Lease Versus Loan Payment Influencers

We’ve previously discovered that the monthly payments for a 48-month lease and an 84-month loan are quite similar for most popular vehicles. However, you might still wonder why lease payments can sometimes be significantly lower than finance payments, while other times the payments can be nearly identical for the same vehicle just a few months later. This intriguing fluctuation in costs raises important questions for savvy car buyers.

There are several reasons for these fluctuations and new car buyers that are conducting their vehicle research as well as deciding whether to lease or finance the acquisition must understand what affects the price and the payments.

Here are five main factors:

Interest Rates: To boost sales, car manufacturers (OEMs) often subsidize (lower) interest rates to create more affordable monthly lease or loan payments.

Interest rates play a crucial role in determining payment amounts, so new car buyers should always compare the interest rates for both loans and leases during their payment research.

Factory Rebates/Discounts: For decades, OEMs have used factory rebates as a strategy to temporarily lower the price of a new vehicle without disrupting the market or damaging the reputation of a specific car model. These rebates often come with conditions, such as being available only for cash purchases, finance purchases, or as “lease cash” for factory leases. New car buyers need to research all available factory rebates to ensure they are applied to their deal and to determine which payment plan offers the most rebate money.

Zero Percent finance offer

Extended Terms: Not long ago, vehicle leases and loans rarely exceeded 36 months (3 years). Today, lease terms can extend up to 60 months (5 years) and loan terms can stretch to 96 months (8 years). Longer terms result in lower monthly payments. However, new car buyers should ask for an interest rate schedule from the dealership because OEMs often increase interest rates for longer-term leases and loans. Buyers should also remember that unless the interest rate is 0%, longer term means paying more interest over the life of the loan or lease.

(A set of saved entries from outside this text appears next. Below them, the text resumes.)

/-- The stream of CLEAR: HOME_SEQ and FB_BYTES zero bytes (43_controller.md R133). -/
theorem streamBytes_blank (s : State) :
    streamBytes (blank s) = taggedBytes (streamOf s.cfg (List.replicate s.cfg.fbBytes 0x00)) := by
  rw [streamBytes_eq, ← fbContents_blank, blank_eq]
  rfl

theorem length_streamOf (c : Config) (contents : List Byte) :
    (streamOf c contents).length = c.homeSeq.length + contents.length := by
  simp [streamOf]

/-! ## A stream whose answers are laid down -/

/-- Every Send ok: every byte is in TX, and the command ends with OK. -/
theorem runStream_all_ok (k : StreamCommand) {bs : List (Byte × Bool)} {s : State} {rest : List SendAnswer}
    (h : s.answers = List.replicate bs.length .ok ++ rest) :
    runStream k (taggedBytes bs) s =
      reported .ok [] (afterStream k { s with tx := s.tx ++ sentOkTagged bs, answers := rest }) := by
  rw [← length_taggedBytes] at h
  rw [runStream, sendAll_all_ok _ s rest h, records_taggedBytes]
  rfl

/-- A Send that fails: the bytes up to it are in TX, and the command ends with TransportFailure (60_exceptions.md
R153). -/
theorem runStream_fail (k : StreamCommand) {pre : List (Byte × Bool)} (b : Byte × Bool) (post : List (Byte × Bool))
    {s : State} {rest : List SendAnswer} (h : s.answers = List.replicate pre.length .ok ++ .fail :: rest) :
    runStream k (taggedBytes (pre ++ b :: post)) s =
      { reported .transportFailure [] s with
        tx := s.tx ++ sentOkTagged pre ++ [{ value := b.1, isData := b.2, result := .fail }]
        answers := rest } := by
  rw [← length_taggedBytes] at h
  rw [taggedBytes_append_cons, runStream, sendAll_fail _ _ _ s rest h, records_taggedBytes]
  rfl

/-! ## INIT, CLEAR and FLUSH as streams -/

theorem exec_init_bound {s : State} (hs : s.status ≠ .uninitialized) :
    exec .init s = .next (runStream .init (taggedBytes (s.cfg.initSeq.map fun v => (v, false))) s) := by
  rw [← controlBytes_eq]
  exact if_neg hs

theorem exec_clear_initialized {s : State} (hs : s.status = .initialized) :
    exec .clear s =
      .next (runStream .clear (taggedBytes (streamOf s.cfg (List.replicate s.cfg.fbBytes 0x00))) (blank s)) := by
  rw [← streamBytes_blank]
  exact requireInitialized_of_eq hs

theorem exec_flush_initialized {s : State} (hs : s.status = .initialized) :
    exec .flush s = .next (runStream .flush (taggedBytes (streamOf s.cfg (buffer s))) s) := by
  rw [← streamBytes_eq]
  exact requireInitialized_of_eq hs

/-- FB once CLEAR has zeroed it, however its stream ends. -/
theorem memRead_runStream_blank (k : StreamCommand) (bs : List OutByte) (s : State) :
    (∀ i, i < s.cfg.fbBytes → (runStream k bs (blank s)).memRead i = 0x00) ∧
    (∀ i, s.cfg.fbBytes ≤ i → (runStream k bs (blank s)).memRead i = s.memRead i) := by
  obtain ⟨_, _, _, _, hfb, _, _, hresets⟩ := runStream_keeps k bs (blank s)
  have hread (i : Nat) : (runStream k bs (blank s)).memRead i = if i < s.cfg.fbBytes then 0x00 else s.memRead i := by
    rw [memRead_congr hfb hresets, memRead_blank]
  exact ⟨fun i hi => by rw [hread, if_pos hi], fun i hi => by rw [hread, if_neg (Nat.not_lt.2 hi)]⟩

/-! ## BIND_TRANSPORT -/

theorem exec_bindTransport_good {cs clk din dc rst : Byte} {s : State}
    (h : GoodDescriptor s.cfg cs clk din dc rst) :
    exec (.bindTransport cs clk din dc rst) s = .next (reported .ok [] (bindLines cs clk din dc rst s)) :=
  if_pos ((validDescriptor_iff ..).2 h)

theorem exec_bindTransport_bad {cs clk din dc rst : Byte} {s : State}
    (h : ¬ GoodDescriptor s.cfg cs clk din dc rst) :
    exec (.bindTransport cs clk din dc rst) s = .next (reported .invalidConfig [] s) :=
  if_neg (mt (validDescriptor_iff ..).1 h)

end Sys2Proof.Machine

namespace Sys2Proof.Proofs
open Sys2Proof.Machine Sys2Proof.Claims
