-- ==== Sys2Proof/Machine/State.lean ====
section
/-! DEFINITION. The state of the CSA20 core: every piece of state spec/10_state.md gives it, as plain data, with its
reset value (R40, R300), and the reasons a step can stop. -/

namespace Sys2Proof.Machine

/-- `mcuState` (R36). -/
inductive McuState where
  | none
  /-- "address or data latched, not yet acted on" (R70). -/
  | waiting
  | preFetch
  | preStore
deriving DecidableEq, Repr

/-- `aluState` (R37). -/
inductive AluState where
  | none
  | startComputation
  | computationFinished
deriving DecidableEq, Repr

/-- `phase` (R38). -/
inductive Phase where
  | fetch
  | decode
  | execute
deriving DecidableEq, Repr

/-- The run outcome (R39). A `Fatal` stop is a refusal of the step, so no step makes this `fatal` (log 8). -/
inductive RunOutcome where
  | running
  | fatal (r : FatalReason)
deriving DecidableEq, Repr

/-- The ConditionCodeRegister: three named Booleans, no packed layout (R29, D33). -/
structure CondCodes where
  ov : Bool
  uf : Bool
  dz : Bool
deriving DecidableEq, Repr

/-- The ALU's latches (R37). -/
structure Alu where
  state  : AluState
  op1    : Option BitVector
  op2    : Option BitVector
  ctl    : AluControl
  result : Option BitVector
  flags  : FlagsRecord
deriving DecidableEq, Repr

/-- The machine's state (spec/10_state.md). -/
structure State where
  /-- The OPEN parameters (spec/00_scope.md R5): configuration, written by nothing (log 2). -/
  cfg      : Params
  /-- `GPR[0..3]` (R21). -/
  gpr      : Vector Word 4
  /-- `IX[1..3]`, at index 0..2 (R23). -/
  ix       : Vector Addr 3
  /-- Program counter (R25). -/
  pc       : Addr
  /-- Instruction register (R26). -/
  ir       : Word
  /-- Machine status register: no fields (R27). -/
  msr      : Word
  /-- Machine fault register: the last fault's code (R28). -/
  mfr      : BitVec 4
  /-- Condition codes (R29). -/
  cc       : CondCodes
  /-- Memory address register (R31). -/
  mar      : Addr
  /-- Memory buffer register (R32). -/
  mbr      : Word
  /-- Memory-control-unit state (R36). -/
  mcuState : McuState
  /-- Backing store, cache, LRU clock, pending block load (R33, R35). -/
  mem      : MemorySystem
  /-- ALU latches (R37). -/
  alu      : Alu
  /-- Sequencer phase (R38). -/
  phase    : Phase
  /-- Micro-step number within the phase (R38). -/
  micro    : Nat
  /-- Decoded-field latch (R38). -/
  dec      : Decoded
  /-- Effective-address latch: an integer, not reduced (R38, R186). -/
  ea       : Nat
  /-- Operand latch (R38). -/
  imm      : Word
  /-- Run outcome (R39). -/
  outcome  : RunOutcome
deriving DecidableEq, Repr

/-- Why a step ends in a fault of the model. The core's own machine faults are none of these: they are vectored, which
is a next state (R276). -/
inductive Fault where
  /-- Raised by `runWhile` alone, when an instruction needs more ticks than its budget: R309 says every hold ends, so no
  state raises it. Safe: it stops, and claims nothing. -/
  | stalled
deriving DecidableEq, Repr

/-- Why a step is refused. -/
inductive Refusal where
  /-- An instruction that has no meaning yet; raised by an arm of exec only. Safe. -/
  | notModelled (mnemonic : String)
  /-- A `Fatal` stop (R9, R275): "a terminal outcome after which no tick is defined"; raised by LDA, LDX and STX on
  index register 0, LDA and LDX on a Word above 8191, the placeholder handlers under fail_fast, and the ALU. Safe: the
  spec defines no state after it. -/
  | fatal (r : FatalReason)
  /-- A tick or step asked of a machine whose run has ended: "if outcome = Fatal(_): no tick is defined" (R305). Safe. -/
  | ended (r : FatalReason)
deriving DecidableEq, Repr

/-- The ALU at reset (R37, R300): NONE, operands and result absent. DESIGN CHOICE (log 10): the flags record, for which
the spec gives no reset value, is all unchanged. -/
def Alu.reset : Alu := ⟨.none, none, none, .none, none, FlagsRecord.unchanged⟩

/-- The zero field tuple: "latches zero" (R38). -/
def Decoded.zero : Decoded := ⟨0, ⟨0, 0, false, false, 0⟩⟩

/-- Reset under parameters p (R300): everything zeroed, then the boot image by `DirectWrite`, then `PC <- 10`. -/
def State.resetWith (p : Params) : State where
  cfg := p
  gpr := Vector.replicate 4 0
  ix := Vector.replicate 3 0
  pc := Config.bootPc
  ir := 0
  msr := 0
  mfr := 0
  cc := ⟨false, false, false⟩
  mar := 0
  mbr := 0
  mcuState := .none
  mem := MemorySystem.cleared.loadImage p.cacheEnabled p.bootImage
  alu := Alu.reset
  phase := .fetch
  micro := 0
  dec := Decoded.zero
  ea := 0
  imm := 0
  outcome := .running

/-- The machine right after reset (R40), with the parameters of `Params.standard` (log 3, 4). -/
def State.reset : State := State.resetWith Params.standard

end Sys2Proof.Machine
end

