-- ==== Sys2Proof/Machine/LoadStore.lean ====
section
/-! DEFINITION. LDR, STR, LDA, LDX, STX: the micro-steps of each handler and its execution (spec/42_load_store.md
R210-R217). A micro-step number past the last is the sentinel a completed handler advances to (R189, log 12). -/

namespace Sys2Proof.Machine

/-- LDR: "compute EA → MAR←EA → (memory produces MBR) → GPR[rf]←MBR" (R211). -/
def ldrStep (f : Fields) : Handler
  | 0, s => eaStep f s
  | 1, s => fetchOperandStep s
  | 2, s => waitStep s
  | 3, s => holdIfBusy s fun s => .ok () (complete (s.setGpr f.r s.mbr))
  | _ + 4, s => .ok () (complete s)

/-- LDR executed from E0 (R211). -/
def execLdr (f : Fields) (s : State) : Host.Outcome State Fault Refusal := runHandler (ldrStep f) s

/-- STR: "compute EA → MAR←EA, MBR←GPR[rf] → (memory writes) → done" (R212). -/
def strStep (f : Fields) : Handler
  | 0, s => eaStep f s
  | 1, s => storeOperandStep (s.getGpr f.r) s
  | 2, s => waitStep s
  | 3, s => .ok () (complete s)
  | _ + 4, s => .ok () (complete s)

/-- STR executed from E0 (R212). -/
def execStr (f : Fields) (s : State) : Host.Outcome State Fault Refusal := runHandler (strStep f) s

/-- LDA: "compute EA → MAR←EA → (MBR produced) → indexRegister[rf]←MBR"; r = 0 stops (R213, C6, C11). -/
def ldaStep (f : Fields) : Handler
  | 0, s => eaStep f s
  | 1, s => fetchOperandStep s
  | 2, s => waitStep s
  | 3, s => loadIndexStep f.r s
  | _ + 4, s => .ok () (complete s)

/-- LDA executed from E0 (R213). -/
def execLda (f : Fields) (s : State) : Host.Outcome State Fault Refusal := runHandler (ldaStep f) s

/-- LDX: "compute EA → MAR←EA → (MBR produced) → indexRegister[xf]←MBR"; x also indexes the EA, r is ignored, x = 0
stops (R214, D17). -/
def ldxStep (f : Fields) : Handler
  | 0, s => eaStep f s
  | 1, s => fetchOperandStep s
  | 2, s => waitStep s
  | 3, s => loadIndexStep f.x s
  | _ + 4, s => .ok () (complete s)

/-- LDX executed from E0 (R214). -/
def execLdx (f : Fields) (s : State) : Host.Outcome State Fault Refusal := runHandler (ldxStep f) s

/-- STX: "compute EA → MAR←EA, MBR←indexRegister[xf] → (memory writes) → done"; x = 0 stops at E1 (R215). -/
def stxStep (f : Fields) : Handler
  | 0, s => eaStep f s
  | 1, s =>
    match indexOf f.x with
    | none => holdIfBusy s fun _ => .stop .undefinedRegister
    | some j => storeOperandStep ((s.getIx j).setWidth 20) s
  | 2, s => waitStep s
  | 3, s => .ok () (complete s)
  | _ + 4, s => .ok () (complete s)

/-- STX executed from E0 (R215). -/
def execStx (f : Fields) (s : State) : Host.Outcome State Fault Refusal := runHandler (stxStep f) s

end Sys2Proof.Machine
end

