-- ==== Sys2Proof/Decode.lean ====
section
/-! DEFINITION. Decoding and encoding: the field tuple of a Word (spec/30_encoding.md R113), the instruction its opcode
number stands for under the parameter `OPCODE` (R114), and the way back. -/

namespace Sys2Proof

/-- Why a Word is no instruction of the table. -/
inductive DecodeError where
  /-- The opcode field is none of the thirteen numbers of `OPCODE` (R115). -/
  | noMnemonic (op : BitVec 6)
deriving DecidableEq, Repr

/-- `op = IR[19:14]`, `r = IR[13:12]`, `x = IR[11:10]`, `i = IR[9]`, `t = IR[8]`, `addr = IR[7:0]`: every Word decodes to
exactly one field tuple (R113, R183). -/
def decodeFields (w : Word) : Decoded where
  op := w.extractLsb' 14 6
  fields :=
    { r := w.extractLsb' 12 2
      x := w.extractLsb' 10 2
      i := w.getLsbD 9
      t := w.getLsbD 8
      addr := w.extractLsb' 0 8 }

/-- The instruction of a field tuple: the mnemonic with that opcode number (R114, R115). Where an illegal choice of
`OPCODE` gives two mnemonics one number, the first in R114's order is taken (log 6). -/
def instrOf (m : OpcodeMap) (d : Decoded) : Except DecodeError Instr :=
  if d.op = m.ldr then .ok (.ldr d.fields)
  else if d.op = m.str then .ok (.str d.fields)
  else if d.op = m.lda then .ok (.lda d.fields)
  else if d.op = m.amr then .ok (.amr d.fields)
  else if d.op = m.smr then .ok (.smr d.fields)
  else if d.op = m.air then .ok (.air d.fields)
  else if d.op = m.sir then .ok (.sir d.fields)
  else if d.op = m.jne then .ok (.jne d.fields)
  else if d.op = m.jcc then .ok (.jcc d.fields)
  else if d.op = m.sob then .ok (.sob d.fields)
  else if d.op = m.jge then .ok (.jge d.fields)
  else if d.op = m.ldx then .ok (.ldx d.fields)
  else if d.op = m.stx then .ok (.stx d.fields)
  else .error (.noMnemonic d.op)

/-- The instruction a Word is, or the name of why it is none. -/
def decode (m : OpcodeMap) (w : Word) : Except DecodeError Instr := instrOf m (decodeFields w)

/-- The opcode number of an instruction (R114). -/
def opcodeOf (m : OpcodeMap) : Instr → BitVec 6
  | .ldr _ => m.ldr
  | .str _ => m.str
  | .lda _ => m.lda
  | .amr _ => m.amr
  | .smr _ => m.smr
  | .air _ => m.air
  | .sir _ => m.sir
  | .jne _ => m.jne
  | .jcc _ => m.jcc
  | .sob _ => m.sob
  | .jge _ => m.jge
  | .ldx _ => m.ldx
  | .stx _ => m.stx

/-- The pattern `oooooo rr xx i t aaaaaaaa`, most significant bit first (R110). -/
def encodeFields (d : Decoded) : Word :=
  d.op ++ d.fields.r ++ d.fields.x ++ BitVec.ofBool d.fields.i ++ BitVec.ofBool d.fields.t ++ d.fields.addr

/-- The Word of an instruction (R113). Every instruction is one Word (R111). -/
def encode (m : OpcodeMap) (i : Instr) : Word := encodeFields ⟨opcodeOf m i, i.fields⟩

/-- The Word whose bits the opcode table numbers as `w`, `nbits` of them; the bits above are 0. -/
def tableWord (nbits w : Nat) : Word := BitVec.ofNat 20 (w % 2 ^ nbits)

/-- The instruction the decoder reads from a Word of the opcode table, under R114's opcode numbers. -/
def decodeTableWord (nbits w : Nat) : Option Instr :=
  match decode OpcodeMap.standard (tableWord nbits w) with
  | .ok i => some i
  | .error _ => none

end Sys2Proof
end

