-- ==== Sys2Proof/Machine/Tick.lean ====
section
/-! DEFINITION. The ControlUnit's micro-steps and the tick of the whole core (spec/41_cycle_and_ea.md R180-R184,
spec/70_reset_and_hazards.md R305), and the ticks that bring a state to the execute phase. -/

namespace Sys2Proof.Machine

/-- F0: `setMAR(PC); signalFetch()` (R181). -/
def fetchIssueStep (s : State) : Res Unit :=
  holdIfBusy s fun s => .ok () { signalFetch (setMar s.pc s) with micro := 1 }

/-- F1: `IR <- MBR` (R182). -/
def fetchLatchStep (s : State) : Res Unit :=
  holdIfBusy s fun s => .ok () { s with ir := s.mbr, phase := .decode, micro := 0 }

/-- D0: split IR into the decoded-field latch (R183). -/
def decodeStep (s : State) : Res Unit :=
  .ok () { s with dec := decodeFields s.ir, phase := .execute, micro := 0 }

/-- The handler of an instruction (R184). -/
def handlerOf : Instr → Handler
  | .ldr f => ldrStep f
  | .str f => strStep f
  | .lda f => ldaStep f
  | .amr f => amrStep f
  | .smr f => smrStep f
  | .air f => airStep f
  | .sir f => sirStep f
  | .jne f => jneStep f
  | .jcc f => jccStep f
  | .sob f => sobStep f
  | .jge f => jgeStep f
  | .ldx f => ldxStep f
  | .stx f => stxStep f

/-- The handler of the decoded-field latch: none for an opcode without one, whose E0 raises ILLEGAL_OPCODE (R184). -/
def dispatchHandler (m : OpcodeMap) (d : Decoded) : Handler :=
  match instrOf m d with
  | .ok i => handlerOf i
  | .error (.noMnemonic op) => noHandlerStep op

/-- One ControlUnit step: the micro-step of the phase (R180). Fetch has micro-steps 0 and 1, decode 0 (log 12). -/
def controlStep (s : State) : Res Unit :=
  match s.phase with
  | .fetch => if s.micro = 0 then fetchIssueStep s else fetchLatchStep s
  | .decode => decodeStep s
  | .execute => dispatchHandler s.cfg.opcodes s.dec s.micro s

/-- `tick()`: ControlUnit, ALU, MemoryControlUnit, then vectoring if a fault was raised; none after a Fatal outcome
(R305). -/
def tick (s : State) : Host.Outcome State Fault Refusal :=
  match s.outcome with
  | .fatal r => .refused (.ended r)
  | .running => tickOf controlStep s

/-- k ticks in a row. -/
def ticks : Nat → State → Host.Outcome State Fault Refusal
  | 0, s => .next s
  | k + 1, s =>
    match tick s with
    | .next s' => ticks k s'
    | .fault r => .fault r
    | .refused r => .refused r

/-- Neither in the execute phase nor at an instruction boundary: still fetching or decoding. -/
def State.stillFetching (s : State) : Bool := !decide (s.phase = .execute) && !s.atBoundary

/-- The ticks of fetch and decode: to the execute phase, or to the boundary a vectored fetch fault leaves (R180-R183). -/
def fetchAndDecode (s : State) : Host.Outcome State Fault Refusal :=
  if s.phase = .execute then .next s else runWhile State.stillFetching tick s.tickBudget s

end Sys2Proof.Machine
end

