-- ==== Sys2Proof/Machine/Step.lean ====
section
/-! DEFINITION. One step: the ticks of one instruction, from an instruction boundary to the next (log 1), and the placing
of an instruction where the next step fetches it (log 4). -/

namespace Sys2Proof.Machine

/-- The execute phase of the instruction in the decoded-field latch: from E0 its meaning; from a later micro-step, the
rest of its handler (log 1). -/
def executeDecoded (s : State) : Host.Outcome State Fault Refusal :=
  match instrOf s.cfg.opcodes s.dec with
  | .ok i => if s.micro = 0 then exec i s else resume (handlerOf i) s
  | .error (.noMnemonic op) => execNoHandler op s

/-- Ticks from s to the next instruction boundary: fetch, decode, execute (R180, R305). A fetch fault is vectored and
ends the step; a machine whose run has ended makes none (R9). -/
def step (s : State) : Host.Outcome State Fault Refusal :=
  match s.outcome with
  | .fatal r => .refused (.ended r)
  | .running =>
    match fetchAndDecode s with
    | .next s1 => if s1.phase = .execute then executeDecoded s1 else .next s1
    | .fault r => .fault r
    | .refused r => .refused r

/-- The state whose next step fetches and runs the table's Word: at an instruction boundary, memory idle, the Word at the
PC (log 4). -/
def State.withFetchWord (s : State) (nbits w : Nat) : State := placeProgramWord s (tableWord nbits w)

end Sys2Proof.Machine
end

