-- ==== Sys2Proof/Laws/State.lean ====
section
/-! SUPPORT. One lemma per field per update of State, true by rfl, and reading a register after writing one. -/

namespace Sys2Proof.Machine

/-! ### State.setGpr -/

@[simp] theorem setGpr_cfg (s : State) (r : BitVec 2) (w : Word) : (s.setGpr r w).cfg = s.cfg := rfl
@[simp] theorem setGpr_gpr (s : State) (r : BitVec 2) (w : Word) :
    (s.setGpr r w).gpr = s.gpr.set r.toNat w r.isLt := rfl
@[simp] theorem setGpr_ix (s : State) (r : BitVec 2) (w : Word) : (s.setGpr r w).ix = s.ix := rfl
@[simp] theorem setGpr_pc (s : State) (r : BitVec 2) (w : Word) : (s.setGpr r w).pc = s.pc := rfl
@[simp] theorem setGpr_ir (s : State) (r : BitVec 2) (w : Word) : (s.setGpr r w).ir = s.ir := rfl
@[simp] theorem setGpr_msr (s : State) (r : BitVec 2) (w : Word) : (s.setGpr r w).msr = s.msr := rfl
@[simp] theorem setGpr_mfr (s : State) (r : BitVec 2) (w : Word) : (s.setGpr r w).mfr = s.mfr := rfl
@[simp] theorem setGpr_cc (s : State) (r : BitVec 2) (w : Word) : (s.setGpr r w).cc = s.cc := rfl
@[simp] theorem setGpr_mar (s : State) (r : BitVec 2) (w : Word) : (s.setGpr r w).mar = s.mar := rfl
@[simp] theorem setGpr_mbr (s : State) (r : BitVec 2) (w : Word) : (s.setGpr r w).mbr = s.mbr := rfl
@[simp] theorem setGpr_mcuState (s : State) (r : BitVec 2) (w : Word) : (s.setGpr r w).mcuState = s.mcuState := rfl
@[simp] theorem setGpr_mem (s : State) (r : BitVec 2) (w : Word) : (s.setGpr r w).mem = s.mem := rfl
@[simp] theorem setGpr_alu (s : State) (r : BitVec 2) (w : Word) : (s.setGpr r w).alu = s.alu := rfl
@[simp] theorem setGpr_phase (s : State) (r : BitVec 2) (w : Word) : (s.setGpr r w).phase = s.phase := rfl
@[simp] theorem setGpr_micro (s : State) (r : BitVec 2) (w : Word) : (s.setGpr r w).micro = s.micro := rfl
@[simp] theorem setGpr_dec (s : State) (r : BitVec 2) (w : Word) : (s.setGpr r w).dec = s.dec := rfl
@[simp] theorem setGpr_ea (s : State) (r : BitVec 2) (w : Word) : (s.setGpr r w).ea = s.ea := rfl
@[simp] theorem setGpr_imm (s : State) (r : BitVec 2) (w : Word) : (s.setGpr r w).imm = s.imm := rfl
@[simp] theorem setGpr_outcome (s : State) (r : BitVec 2) (w : Word) : (s.setGpr r w).outcome = s.outcome := rfl
@[simp] theorem setGpr_memval (s : State) (r : BitVec 2) (w : Word) (n : Nat) : (s.setGpr r w).memval n = s.memval n := rfl
@[simp] theorem setGpr_pendingTicks (s : State) (r : BitVec 2) (w : Word) : (s.setGpr r w).pendingTicks = s.pendingTicks := rfl
@[simp] theorem setGpr_getIx (s : State) (r : BitVec 2) (w : Word) (k : Fin 3) : (s.setGpr r w).getIx k = s.getIx k := rfl
@[simp] theorem setGpr_isBusy (s : State) (r : BitVec 2) (w : Word) : (s.setGpr r w).isBusy = s.isBusy := rfl

/-! ### State.setIx -/

@[simp] theorem setIx_cfg (s : State) (j : Fin 3) (a : Addr) : (s.setIx j a).cfg = s.cfg := rfl
@[simp] theorem setIx_gpr (s : State) (j : Fin 3) (a : Addr) : (s.setIx j a).gpr = s.gpr := rfl
@[simp] theorem setIx_ix (s : State) (j : Fin 3) (a : Addr) : (s.setIx j a).ix = s.ix.set j.val a := rfl
@[simp] theorem setIx_pc (s : State) (j : Fin 3) (a : Addr) : (s.setIx j a).pc = s.pc := rfl
@[simp] theorem setIx_ir (s : State) (j : Fin 3) (a : Addr) : (s.setIx j a).ir = s.ir := rfl
@[simp] theorem setIx_msr (s : State) (j : Fin 3) (a : Addr) : (s.setIx j a).msr = s.msr := rfl
@[simp] theorem setIx_mfr (s : State) (j : Fin 3) (a : Addr) : (s.setIx j a).mfr = s.mfr := rfl
@[simp] theorem setIx_cc (s : State) (j : Fin 3) (a : Addr) : (s.setIx j a).cc = s.cc := rfl
@[simp] theorem setIx_mar (s : State) (j : Fin 3) (a : Addr) : (s.setIx j a).mar = s.mar := rfl
@[simp] theorem setIx_mbr (s : State) (j : Fin 3) (a : Addr) : (s.setIx j a).mbr = s.mbr := rfl
@[simp] theorem setIx_mcuState (s : State) (j : Fin 3) (a : Addr) : (s.setIx j a).mcuState = s.mcuState := rfl
@[simp] theorem setIx_mem (s : State) (j : Fin 3) (a : Addr) : (s.setIx j a).mem = s.mem := rfl
@[simp] theorem setIx_alu (s : State) (j : Fin 3) (a : Addr) : (s.setIx j a).alu = s.alu := rfl
@[simp] theorem setIx_phase (s : State) (j : Fin 3) (a : Addr) : (s.setIx j a).phase = s.phase := rfl
@[simp] theorem setIx_micro (s : State) (j : Fin 3) (a : Addr) : (s.setIx j a).micro = s.micro := rfl
@[simp] theorem setIx_dec (s : State) (j : Fin 3) (a : Addr) : (s.setIx j a).dec = s.dec := rfl
@[simp] theorem setIx_ea (s : State) (j : Fin 3) (a : Addr) : (s.setIx j a).ea = s.ea := rfl
@[simp] theorem setIx_imm (s : State) (j : Fin 3) (a : Addr) : (s.setIx j a).imm = s.imm := rfl
@[simp] theorem setIx_outcome (s : State) (j : Fin 3) (a : Addr) : (s.setIx j a).outcome = s.outcome := rfl
@[simp] theorem setIx_memval (s : State) (j : Fin 3) (a : Addr) (n : Nat) : (s.setIx j a).memval n = s.memval n := rfl
@[simp] theorem setIx_pendingTicks (s : State) (j : Fin 3) (a : Addr) : (s.setIx j a).pendingTicks = s.pendingTicks := rfl
@[simp] theorem setIx_getGpr (s : State) (j : Fin 3) (a : Addr) (q : BitVec 2) : (s.setIx j a).getGpr q = s.getGpr q := rfl
@[simp] theorem setIx_isBusy (s : State) (j : Fin 3) (a : Addr) : (s.setIx j a).isBusy = s.isBusy := rfl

Dealer Discounts: Despite the low markup on new cars (usually less than 6%), dealerships are often willing to negotiate discounts. Factors such as excess inventory, aged inventory and month-end sales targets can motivate dealers to offer better prices. These discounts effectively reduce the monthly payments on both loans and leases. Don’t hesitate to discuss pricing reasonably and respectfully with your dealership.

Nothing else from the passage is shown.